(Saved entries)

§ §

@[simp] theorem State.startPass_freeCount : (s.startPass flags).freeCount = s.freeCount := by
  have h := startPass_keeps s flags
  generalize s.startPass flags = t at h ⊢
  rw [h]

end

/-! ## Which fields an invariant depends on -/

section
variable {s t : State} (hp : t.params = s.params)
include hp

theorem mapsConsistent_congr (hb : t.busMap = s.busMap) (h : s.mapsConsistent) : t.mapsConsistent := by
  unfold State.mapsConsistent; rw [hp, hb]; exact h

theorem mapsFit_congr (hb : t.busMap = s.busMap) (h : s.mapsFit) : t.mapsFit := by
  unfold State.mapsFit; rw [hb, hp]; exact h

theorem mapsFresh_congr (hb : t.busMap = s.busMap) (hm : t.mem.regs = s.mem.regs) (h : s.mapsFresh) : t.mapsFresh := by
  unfold State.mapsFresh; rw [hp, hb, hm]; exact h

theorem rowsFresh_congr (hr : t.rowsCache = s.rowsCache) (hq : t.pendingMapSeq = s.pendingMapSeq)
    (hs : t.mapSeq = s.mapSeq) (hm : t.mem.regs = s.mem.regs) (h : s.rowsFresh) : t.rowsFresh := by
  unfold State.rowsFresh State.pendingAt State.cachedRows; rw [hp, hr, hq, hs, hm]; exact h

theorem entriesFit_congr (hm : t.mem = s.mem) (h : s.entriesFit) : t.entriesFit := by
  unfold State.entriesFit; rw [hp, hm]; exact h

theorem valuesFit_congr (hc : t.hashCache = s.hashCache) (hr : t.color = s.color) (h : s.valuesFit) : t.valuesFit := by
  unfold State.valuesFit; rw [hp, hc, hr]; exact h

theorem contributorsFit_congr (hr : t.color = s.color) (h : s.contributorsFit) : t.contributorsFit := by
  unfold State.contributorsFit State.colorAt; rw [hr, hp]; exact h

theorem phvFits_congr (hc : t.ctx.phv = s.ctx.phv) (h : s.phvFits) : t.phvFits := by
  unfold State.phvFits; rw [hp, hc]; exact h

theorem memoryCanonical_congr (hm : t.mem = s.mem) (h : s.memoryCanonical) : t.memoryCanonical := by
  unfold State.memoryCanonical; rw [hp, hm]; exact h

end

theorem predOk_congr {s t : State} (hb : t.pred.bits = s.pred.bits) (h : s.predOk) : t.predOk := by
  unfold State.predOk State.predBitsAt; rw [hb]; exact h

theorem threadsFit_congr {s t : State} (hc : t.pred.cursor = s.pred.cursor) (ht : t.pred.target = s.pred.target)
    (h : s.threadsFit) : t.threadsFit := by
  unfold State.threadsFit State.cursorAt State.targetAt; rw [hc, ht]; exact h

theorem atomicOk_congr {s t : State} (ha : t.atomic = s.atomic) (h : s.atomicOk) : t.atomicOk := by
  unfold State.atomicOk; rw [ha]; exact h

/-! ## Widths -/

/-- Every entry that can be read is as wide as its fields, listed or not (R32 to R34). -/
theorem entries_read_fit {s : State} (h : s.entriesFit) : (∀ r c a e, sramFits s.params (s.sramAt r c a e))
    ∧ (∀ u idx, tcamFits s.params (s.tcamAt u idx)) ∧ ∀ r w, stashFits s.params (s.stashAt r w) := by
  have hm : ∀ a n, a % 2 ^ n < 2 ^ n := fun a n => Nat.mod_lt a (Nat.two_pow_pos n)
  obtain ⟨h1, h2, h3⟩ := h
  refine ⟨fun r c a e => ?_, fun u i => ?_, fun r w => ?_⟩
  · rcases Cells.read_mem (dflt := sramDefault s.params) (k := sramKey s.params r c a e) s.mem.sram with h | h
    · exact h1 _ h
    · unfold State.sramAt; rw [h]; exact ⟨hm _ _, hm _ _, hm _ _⟩
  · rcases Cells.read_mem (dflt := tcamDefault s.params) (k := tcamKey s.params u i) s.mem.tcam with h | h
    · exact h2 _ h
    · unfold State.tcamAt; rw [h]; exact ⟨hm _ _, hm _ _⟩
  · rcases Cells.read_mem (dflt := stashDefault s.params) (k := stashKey r w) s.mem.stash with h | h
    · exact h3 _ h
    · unfold State.stashAt; rw [h]; exact ⟨hm _ _, hm _ _, hm _ _⟩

§ §

§ What you need to do
Transcribe each line of the data exactly, skipping none.

§ Response below
@[simp] theorem State.startPass_freeCount : (s.startPass flags).freeCount = s.freeCount := by
  have h := startPass_keeps s flags
  generalize s.startPass flags = t at h ⊢
  rw [h]

end

/-! ## Which fields an invariant depends on -/

section
variable {s t : State} (hp : t.params = s.params)
include hp

theorem mapsConsistent_congr (hb : t.busMap = s.busMap) (h : s.mapsConsistent) : t.mapsConsistent := by
  unfold State.mapsConsistent; rw [hp, hb]; exact h

theorem mapsFit_congr (hb : t.busMap = s.busMap) (h : s.mapsFit) : t.mapsFit := by
  unfold State.mapsFit; rw [hb, hp]; exact h

theorem mapsFresh_congr (hb : t.busMap = s.busMap) (hm : t.mem.regs = s.mem.regs) (h : s.mapsFresh) : t.mapsFresh := by
  unfold State.mapsFresh; rw [hp, hb, hm]; exact h

theorem rowsFresh_congr (hr : t.rowsCache = s.rowsCache) (hq : t.pendingMapSeq = s.pendingMapSeq)
    (hs : t.mapSeq = s.mapSeq) (hm : t.mem.regs = s.mem.regs) (h : s.rowsFresh) : t.rowsFresh := by
  unfold State.rowsFresh State.pendingAt State.cachedRows; rw [hp, hr, hq, hs, hm]; exact h

theorem entriesFit_congr (hm : t.mem = s.mem) (h : s.entriesFit) : t.entriesFit := by
  unfold State.entriesFit; rw [hp, hm]; exact h

theorem valuesFit_congr (hc : t.hashCache = s.hashCache) (hr : t.color = s.color) (h : s.valuesFit) : t.valuesFit := by
  unfold State.valuesFit; rw [hp, hc, hr]; exact h

theorem contributorsFit_congr (hr : t.color = s.color) (h : s.contributorsFit) : t.contributorsFit := by
  unfold State.contributorsFit State.colorAt; rw [hr, hp]; exact h

theorem phvFits_congr (hc : t.ctx.phv = s.ctx.phv) (h : s.phvFits) : t.phvFits := by
  unfold State.phvFits; rw [hp, hc]; exact h

theorem memoryCanonical_congr (hm : t.mem = s.mem) (h : s.memoryCanonical) : t.memoryCanonical := by
  unfold State.memoryCanonical; rw [hp, hm]; exact h

end

theorem predOk_congr {s t : State} (hb : t.pred.bits = s.pred.bits) (h : s.predOk) : t.predOk := by
  unfold State.predOk State.predBitsAt; rw [hb]; exact h

theorem threadsFit_congr {s t : State} (hc : t.pred.cursor = s.pred.cursor) (ht : t.pred.target = s.pred.target)
    (h : s.threadsFit) : t.threadsFit := by
  unfold State.threadsFit State.cursorAt State.targetAt; rw [hc, ht]; exact h

theorem atomicOk_congr {s t : State} (ha : t.atomic = s.atomic) (h : s.atomicOk) : t.atomicOk := by
  unfold State.atomicOk; rw [ha]; exact h

/-! ## Widths -/

/-- Every entry that can be read is as wide as its fields, listed or not (R32 to R34). -/
theorem entries_read_fit {s : State} (h : s.entriesFit) : (∀ r c a e, sramFits s.params (s.sramAt r c a e))
    ∧ (∀ u idx, tcamFits s.params (s.tcamAt u idx)) ∧ ∀ r w, stashFits s.params (s.stashAt r w) := by
  have hm : ∀ a n, a % 2 ^ n < 2 ^ n := fun a n => Nat.mod_lt a (Nat.two_pow_pos n)
  obtain ⟨h1, h2, h3⟩ := h
  refine ⟨fun r c a e => ?_, fun u i => ?_, fun r w => ?_⟩
  · rcases Cells.read_mem (dflt := sramDefault s.params) (k := sramKey s.params r c a e) s.mem.sram with h | h
    · exact h1 _ h
    · unfold State.sramAt; rw [h]; exact ⟨hm _ _, hm _ _, hm _ _⟩
  · rcases Cells.read_mem (dflt := tcamDefault s.params) (k := tcamKey s.params u i) s.mem.tcam with h | h
    · exact h2 _ h
    · unfold State.tcamAt; rw [h]; exact ⟨hm _ _, hm _ _⟩
  · rcases Cells.read_mem (dflt := stashDefault s.params) (k := stashKey r w) s.mem.stash with h | h
    · exact h3 _ h
    · unfold State.stashAt; rw [h]; exact ⟨hm _ _, hm _ _, hm _ _⟩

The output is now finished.